The word "park" can be misleading - the legislation Democratic lawmaker Eddie Bernice Johnson proposed would protect artefacts left on the moon from Apollo missions 11 through 17.
No ground on the moon would be included, although the bill requires the nomination of Neil Armstrong's first footprints on the moon for a Unesco World Heritage Site, which offers protection to threatened sites.
"In light of other nations and private entities developing the ability to go to the moon, the United States must be proactive in protecting artifacts left by the seven Apollo lunar landings," Johnson, who represents Texas, said in a written statement.
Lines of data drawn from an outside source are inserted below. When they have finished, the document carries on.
-- ==== Sys2Proof/Machine/State.lean ====
section
/-! DEFINITION. The state of the device: plain data, every piece of state the manual names. -/

namespace Sys2Proof.Machine

/-! ## Names the chapters share -/

/-- Completion codes (R11), by name. -/
abbrev Code.ok : Nat := 0
/-- A resource had nothing left to allocate. -/
abbrev Code.failEmpty : Nat := 1
/-- A higher-precedence master wrote the same staged field in the same drip. -/
abbrev Code.superseded : Nat := 2
/-- The requester is not in the owner set or mask of the target. -/
abbrev Code.notOwner : Nat := 3
/-- A reserved encoding or an out-of-range value. -/
abbrev Code.reserved : Nat := 4
/-- A wait reached its limit. -/
abbrev Code.timeout : Nat := 5
/-- Waiting would have closed a wait-for cycle. -/
abbrev Code.cycle : Nat := 6
/-- Granted, but the protected state may be inconsistent. -/
abbrev Code.poisoned : Nat := 7
/-- Hardware retries reached their limit. -/
abbrev Code.busyRetry : Nat := 8
/-- The requested version is not supported. -/
abbrev Code.versionMismatch : Nat := 9
/-- The holder or requester ceased to exist. -/
abbrev Code.orphaned : Nat := 10
/-- The target was already free. -/
abbrev Code.doubleFree : Nat := 11
/-- The requester does not hold the target. -/
abbrev Code.notHolder : Nat := 12
/-- Input could not be parsed or translated. -/
abbrev Code.failFormat : Nat := 13
/-- A seal, signature or measurement failed its check. -/
abbrev Code.sealInvalid : Nat := 14
/-- A commit waits for a generation to retire. -/
abbrev Code.commitWait : Nat := 15

/-- A chain handle (R93): head cell and count; the null chain has head 0xFFFFF and count 0. -/
structure Chain where
  head : Nat
  count : Nat
  deriving DecidableEq, Repr

/-- The null chain (R93). -/
def Chain.null : Chain := ⟨0xFFFFF, 0⟩

/-! ## Drips, commits and views (chapter 02) -/

/-- The state of a group's other bank (R36). -/
inductive OtherBank | staged | trailing | catchup
  deriving DecidableEq, Repr

/-- One commit group (R35 to R37): which bank is LIVE, the state of the other, the generation of each, the
drip at whose boundary the other bank became CATCHUP, the 64-byte lines written since the last flip, and whether a Handover
wrote the whole bank (R436). -/
structure Group where
  liveB : Bool
  other : OtherBank
  genLive : Nat
  genOther : Nat
  catchupDrip : Nat
  dirty : Map Bool
  whole : Bool
  deriving DecidableEq, Repr

/-- A group at reset: bank A LIVE, bank B STAGED, generation 0. -/
def Group.init : Group := ⟨false, .staged, 0, 0, 0, [], false⟩

/-- The target of a staged write: one register word, or one table entry (R57). -/
inductive WUnit
  | reg (offset : Nat)
  | row (r : Nat)
  deriving DecidableEq, Repr

/-- A write of a drip, held until its boundary (R42): master, target and the words written. -/
structure StagedWrite where
  master : Nat
  target : WUnit
  words : List Word
  deriving DecidableEq, Repr

/-- An entry of the stage queue (R44): its group, target, words, and the drip at whose boundary it was
applied to the queue. -/
structure QueuedWrite where
  group : Nat
  target : WUnit
  words : List Word
  applied : Nat
  deriving DecidableEq, Repr

/-- The states of a commit slot (R45). -/
inductive SlotState | free | opened | armed | sealed | waiting | done
  deriving DecidableEq, Repr

/-- A commit slot (R45 to R53). `armDrip` is the drip in which arm was written, `sealDrip` the boundary of its
seal, `readyDrip` the boundary at which its last named group became STAGED while it waits. -/
structure Slot where
  state : SlotState
  holder : Nat
  mask : Nat
  target : Nat
  waitLimit : Nat
  code : Nat
  detail : Nat
  gen : Nat
  loc : Nat
  armDrip : Nat
  sealDrip : Nat
  readyDrip : Option Nat
  hostReset : Bool
  reportDrip : Option Nat
  deriving DecidableEq, Repr

/-- A FREE slot: every slot register at its reset value (R46). -/
def Slot.init : Slot := ⟨.free, 0, 0, 0, 4, 0, 0, 0, 0, 0, 0, none, false, none⟩

/-- The states of a view buffer (R61). -/
inductive ViewState | free | pending | ready
  deriving DecidableEq, Repr

/-- A view buffer (R59 to R61): its state, holder, and the drip of its capture. -/
structure ViewBuf where
  state : ViewState
  holder : Nat
  drip : Nat
  deriving DecidableEq, Repr

/-- A FREE view buffer. -/
def ViewBuf.init : ViewBuf := ⟨.free, 0, 0⟩

/-- The registers, by word. `bankA` and `bankB` hold the ST fields of every group, keyed by CSR offset (a
classifier row's words at 0x1000_0000 + 64 r + w); `io` the other fields of shared registers; `per` each master's own copies, keyed m × 2^28 + offset (R521). -/
structure Csr where
  bankA : Map Word
  bankB : Map Word
  io : Map Word
  per : Map Word
  groups : Map Group
  rdata : Map Word
  lostPass : Map Bool
  deriving DecidableEq, Repr

/-- Drip and commit control (chapter 02). `learnUsed`, `lodeUsed` and `tallyUsed` count the budgets of R33 used
in the drip, `slotsUsed` the ingress slots of each pipe (R32). `hoSeal` is the boundary at which a Handover sealed every
group, while it holds them (R436). -/
structure Drip where
  now : Nat
  gen : Nat
  writes : List StagedWrite
  queue : List QueuedWrite
  slots : Map Slot
  views : Map ViewBuf
  learnUsed : Nat
  lodeUsed : Nat
  tallyUsed : Nat
  slotsUsed : Map Nat
  cycle : Nat
  hoSeal : Option Nat
  deriving DecidableEq, Repr

/-! ## Incidents and the host (chapter 18) -/

/-- An incident record (R455). -/
structure Incident where
  drip : Nat
  block : Nat
  code : Nat
  mirrored : Bool
  actor : Nat
  arg0 : Nat
  arg1 : Nat
  serial : Nat
  time : Nat
  deriving DecidableEq, Repr

/-- What the device sends out: frames on MACs, PFC frames, MSI-X signals, writes to and reads of host memory,
Rope frames, serial pins. The newest stands first. -/
inductive Out
  | frame (mac : Nat) (data : Bytes)
  | pfc (mac sa enable time : Nat)
  | msix (fn vec : Nat)
  | hostWrite (addr : Nat) (data : Bytes)
  | hostRead (tag addr len : Nat)
  | rope (etherType : Nat) (data : Bytes)
  | peerWrite (addr : Nat) (data : Bytes)
  | peerRead (tag addr len : Nat)
  | ppsPulse
  | thermtrip
  | inspection (data : Bytes)
  deriving DecidableEq, Repr

/-- What a read of the issuer's DMA space is for: the block of a CAL_SET with the rest of its command (R374), the buckets
of a FWDT WRITE (R166), or an image (R430). -/
inductive DmaUse
  | cal (body : Bytes)
  | fwdt
  | image
  deriving DecidableEq, Repr

/-- A read of a master's DMA space that awaits its data (R448, R449, R465). -/
structure DmaRead where
  master : Nat
  addr : Nat
  len : Nat
  use : DmaUse
  deriving DecidableEq, Repr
The bill, which was introduced in the House of Representatives on Monday, is sponsored by Johnson, the lead Democrat of the House Committee on Science, Space and Technology, and fellow committee member Congresswoman Donna Edwards.
A spokeswoman for the Democrats on the committee said those who take or damage artefacts on the moon would be subject to punishment under the same laws as those who take or damage property in America's national parks.
Obviously, such a bill would be hard to enforce and even harder to protect.
Johnson admits it sounds far-fetched to have a national historical park on the moon, but believes legal protection for the objects there is important.
"I don't think that there is anything far-fetched about protecting and preserving such irreplaceable items and such a hallowed place," she said.
The committee spokesman also said the head of the Russian space agency, Vladimir Popovkin, has called for protection of relics from the first manned missions to the moon.
The bill has been referred to both the House Science, Space and Technology Committee and the House Natural Resources Committee.